Design, develop, and take responsibility for the installation of ship machinery and related equipment including propulsion machines and power supply systems.


  • Prepare, or direct the preparation of, product or system layouts and detailed drawings and schematics.
  • Inspect marine equipment and machinery in order to draw up work requests and job specifications.
  • Conduct analytical, environmental, operational, or performance studies in order to develop designs for products, such as marine engines, equipment, and structures.
  • Design and oversee testing, installation, and repair of marine apparatus and equipment.
  • Prepare plans, estimates, design and construction schedules, and contract specifications, including any special provisions.
  • Investigate and observe tests on machinery and equipment for compliance with standards.
  • Coordinate activities with regulatory bodies in order to ensure repairs and alterations are at minimum cost, consistent with safety.
  • Conduct environmental, operational, or performance tests on marine machinery and equipment.
  • Prepare technical reports for use by engineering, management, or sales personnel.
  • Maintain contact with, and formulate reports for, contractors and clients in order to ensure completion of work at minimum cost.
  • Evaluate operation of marine equipment during acceptance testing and shakedown cruises.
  • Analyze data in order to determine feasibility of product proposals.
  • Determine conditions under which tests are to be conducted, as well as sequences and phases of test operations.
  • Procure materials needed to repair marine equipment and machinery.
  • Confer with research personnel in order to clarify or resolve problems, and to develop or modify designs.
  • Review work requests, and compare them with previous work completed on ships in order to ensure that costs are economically sound.
  • Act as liaisons between ships' captains and shore personnel in order to ensure that schedules and budgets are maintained, and that ships are operated safely and efficiently.
  • Perform monitoring activities in order to ensure that ships comply with international regulations and standards for life saving equipment and pollution preventatives.
  • Check, test, and maintain automatic controls and alarm systems.
  • Supervise other engineers and crewmembers, and train them for routine and emergency duties.
  • Maintain and coordinate repair of marine machinery and equipment for installation on vessels.
  • Maintain records of engineering department activities, including expense records and details of equipment maintenance and repairs.
  • Schedule machine overhauls and the servicing of electrical, heating, ventilation, refrigeration, water, and sewage systems.


  • Realistic - Realistic occupations frequently involve work activities that include practical, hands-on problems and solutions.
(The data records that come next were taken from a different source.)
-- ==== Sys2Proof/Machine/Settle.lean ====
section
/-! DEFINITION. The settled cache (R187 to R191) and the plate rings (R192 to R198). -/

namespace Sys2Proof.Machine

/-! ### Strokes that are finished -/

/-- The last stroke dealt that uses a stack. -/
def Dev.lastUse (d : Dev) (k : Nat) : Option Nat :=
  ((d.prt.strokes.filter fun r => !r.withdrawn && r.parcels.any (·.stack == k)).getLast?).map (·.stroke)

/-! ### Space for settled copies (R189) -/

/-- The ranges of 2 MiB units that two copies take. -/
def SettledCopies.ranges (c : SettledCopies) : List (Nat × Nat) := [(c.base0, c.size), (c.base1, c.size)]

/-- The ranges of SETTLED partitions in use: allocated, waiting for their last reader, or reserved. -/
def Dev.settledUsed (d : Dev) : List (Nat × Nat) :=
  d.stl.settled.flatMap (·.copies.ranges) ++ d.stl.leaving.flatMap (·.1.ranges) ++
    d.flp.accepted.flatMap fun q => q.reserved.flatMap (·.ranges)

/-- The SETTLED partitions. -/
def Dev.settledParts (d : Dev) : List Part := d.wb.parts.filter (·.kind == 2)

/-- The first place, in rising address, where `n` units fit beside the used ranges. -/
def Dev.firstFit (d : Dev) (used : List (Nat × Nat)) (n : Nat) : Option Nat :=
  let fits (b : Nat) : Bool :=
    d.settledParts.any (fun p => p.base ≤ b && b + n ≤ p.base + p.size) && used.all fun u => u.1 + u.2 ≤ b || b + n ≤ u.1
  let cands := (d.settledParts.map (·.base) ++ used.map fun u => u.1 + u.2).filter fits
  cands.foldl (fun m b => match m with | none => some b | some a => some (min a b)) none

/-- The size of a settled copy in 2 MiB units. -/
def StackV.settledUnits (k : StackV) : Nat := ceilDiv (k.area * 8) partUnit

/-- `STL_SETTLED_FREE`: units of the SETTLED partitions that are not in use. -/
def Dev.settledFree (d : Dev) : Nat :=
  (d.settledParts.foldl (fun a p => a + p.size) 0) - (d.settledUsed.foldl (fun a u => a + u.2) 0)

def Dev.settledOf (d : Dev) (k : Nat) : Option Settled := d.stl.settled.find? (·.stack == k)

/-- The size of the copies that a stack holds in a version: 0 where it is not settled. -/
def StackV.copyUnits (k : StackV) : Nat := if k.valid && k.settle != 0 then k.settledUnits else 0

/-- Whether a stack that a set leaves with copies of `n` units may lack them as the set applies: it does not hold them now, or may have none or
ones of another size in one of the versions that the set may find. -/
def Dev.lacksCopies (d : Dev) (versions : List Cfg) (k n : Nat) : Bool :=
  let now := match d.settledOf k with
    | some e => e.copies.size
    | none => 0
  n != 0 && !(now == n && (d.regs :: versions).all fun v => (stackAt v k).copyUnits == n)

/-- Place both copies for each of a list of demands (a set's number, a stack, the units of a copy), first fit and one after the other; none
where a copy cannot be placed (R189, R190). -/
def Dev.placeCopies (d : Dev) (asks : List (Nat × Nat × Nat)) : Option (List (Nat × SettledCopies)) :=
  asks.foldl (fun acc e => match acc with
    | none => none
    | some xs =>
      let used := d.settledUsed ++ xs.flatMap (·.2.ranges)
      match d.firstFit used e.2.2 with
      | none => none
      | some a => (d.firstFit ((a, e.2.2) :: used) e.2.2).map fun b => xs ++ [(e.1, ⟨e.2.1, a, b, e.2.2⟩)]) (some [])

/-- Accepted sets take the space and the settled changes that they have come to have (R189, R190): each by its number. -/
def Dev.giveSpace (d : Dev) (more : List (Nat × SettledCopies)) (gains : List (Nat × List Nat)) : Dev :=
  let give (q : QSet) : QSet := { q with
    reserved := q.reserved ++ (more.filter (·.1 == q.id)).map (·.2)
    changes := q.changes ++ (gains.filter (·.1 == q.id)).flatMap (·.2) }
  { d with flp := { d.flp with
    queue := d.flp.queue.map give, prepared := d.flp.prepared.map give
    reading := d.flp.reading.map fun x => { x with set := x.set.map give } } }

/-- A stack gives up its copies, which stay until their last reader has finished. -/
def Dev.leaveCopies (d : Dev) (k : Nat) : Dev :=
  match d.settledOf k with
  | none => d
  | some e =>
    let last := d.lastUse k
    { d with stl := { d.stl with settled := d.stl.settled.filter (·.stack != k), leaving := d.stl.leaving ++ [(e.copies, last)] } }

/-- Copies that their stack needs no more are given up: `SETTLE` has returned to 0, or the stack has become invalid (R189). -/
def Dev.settledLeave (d : Dev) : Dev :=
  ((d.stl.settled.map (·.stack)).filter fun k => (stackAt d.regs k).copyUnits == 0).foldl Dev.leaveCopies d

/-- Places for both copies of a stack outside every reservation, where there are any. -/
def Dev.copiesNow (d : Dev) (k n : Nat) : Option SettledCopies := (d.placeCopies [(0, k, n)]).bind fun xs => (xs.map (·.2)).head?

/-- A settled change of a stack applies: copies that it does not yet hold come from the reservation, or from free space where the set had no
need to reserve any as it was accepted; its writer is awaited (R189). -/
def Dev.settledApply (d : Dev) (reserved : List SettledCopies) (k : Nat) : Dev :=
  let n := (stackAt d.regs k).copyUnits
  if n == 0 then d.leaveCopies k
  else
    let holds := match d.settledOf k with
      | some e => e.copies.size == n
      | none => false
    let d := d.reservedWake contentDirectory k
    let d := match holds, reserved.find? (·.stack == k) <|> d.copiesNow k n with
      | false, some c =>
        let d := d.leaveCopies k
        let e : Settled := { stack := k, copies := c }
        { d with stl := { d.stl with settled := d.stl.settled ++ [e] } }
      | _, _ => d
    let await (e : Settled) : Settled := if e.stack == k then { e with pending := true } else e
    let d := if d.prt.lost.contains (Reg.STL_SK_STATE k) then d.controlWritten [Reg.STL_SK_STATE k] else d
    { d with stl := { d.stl with settled := d.stl.settled.map await } }

/-- Copies whose last reader has finished are free (R189). -/
def Dev.freeCopies (d : Dev) : Dev :=
  { d with stl := { d.stl with leaving := d.stl.leaving.filter fun e => match e.2 with
      | none => false
      | some u => !d.strokeFinished u } }

/-! ### What a stroke does with settled stacks -/

/-- The base address of a copy. -/
def Settled.baseOf (e : Settled) (copy : Nat) : Nat := (if copy == 0 then e.copies.base0 else e.copies.base1) * partUnit

/-- Fused form has ended for a stack at latch point `n`: the copy that its writer filled is in use (R189). -/
def Settled.settleAt (e : Settled) (n : Nat) : Settled :=
  match e.fusing with
  | none => e
  | some w => if w.2 ≤ strokeSub n w.1 then { e with copy := 1 - e.copy, fusing := none, filled := true } else e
They often deal with plants, animals, and real-world materials like wood, tools, and machinery. Many of the occupations require working outside, and do not involve a lot of paperwork or working closely with others.
  • Investigative - Investigative occupations frequently involve working with ideas, and require an extensive amount of thinking. These occupations can involve searching for facts and figuring out problems mentally.
  • Enterprising - Enterprising occupations frequently involve starting up and carrying out projects. These occupations can involve leading people and making many decisions. Sometimes they require risk taking and often deal with business.
  • Conventional - Conventional occupations frequently involve following set procedures and routines. These occupations can include working with data and details more than with ideas. Usually there is a clear line of authority to follow.

Education, Training, Experience

  • Education - Most of these occupations require a four-year bachelor's degree, but some do not.
  • Training - Employees in these occupations usually need several years of work-related experience, on-the-job training, and/or vocational training.
  • Experience - A considerable amount of work-related skill, knowledge, or experience is needed for these occupations. For example, an accountant must complete four years of college and work for several years in accounting to be considered qualified.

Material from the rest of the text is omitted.